Thanks in advance to anyone that replies to this posting. I greatly, greatly appreciate it!


----------



## Kirok (Apr 22, 2006)

Probably caused by one of the validation errors (check here) if you fix them it'll go away


----------



## tomdkat (May 6, 2006)

josephpolk said:


> I can't figure out why this background would be pushing the content area out so badly.


It's not. The tables you're using for the page layout aren't behaving the way you think. I agree with Kirok, get the page to validate first and see how the tables behave.

Peace...


----------



## namenotfound (Apr 30, 2005)

You should widen the site a little, so all the buttons are on the same line


----------



## tomdkat (May 6, 2006)

namenotfound said:


> You should widen the site a little, so all the buttons are on the same line


Weird, I'm not seeing that at all in Firefox (FF 3.0.1 on Windows XP).

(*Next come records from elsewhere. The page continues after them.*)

-- ==== Sys2Proof/Machine/Step.lean ====
section
/-! DEFINITION. One step of the machine: an operation of the host from start to end (spec/00_scope.md R12), or one
sequencer step where an operation is in progress (spec/10_state.md R27). -/

namespace Sys2Proof.Machine

/-- One step. -/
def step (s : State) : Host.Outcome State Fault Refusal :=
  match fetch s with
  | .run i s1 => exec i s1
  | .internal => .next (microStep s)
  | .reserved w => .refused (.reservedWord w)
  | .reset s1 => .next (hardwareReset s1)
  | .nothing => .next (idleStep s)

/-- `s` with the instruction of bits `w` where `step` takes its next instruction from: a host word is the
operation the host issues next, a command byte is at the sequencer step that sends it (log entry 2). -/
def State.withFetchWord (s : State) (nbits w : Nat) : State :=
  if nbits = 72 then placeHostWord s (BitVec.ofNat 72 w)
  else if nbits = 8 then placeCommand s (BitVec.ofNat 8 w)
  else s

end Sys2Proof.Machine
end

Anywho, I've worked up an XHTML 1.0 Strict validating version of the bankruptcy page and the white background issue persisted. There was something up with the table nesting that was causing issues. Attached are screenshots of the original with some borders enabled to see how things are laying out and of a new layout I came up which seems to work a little better.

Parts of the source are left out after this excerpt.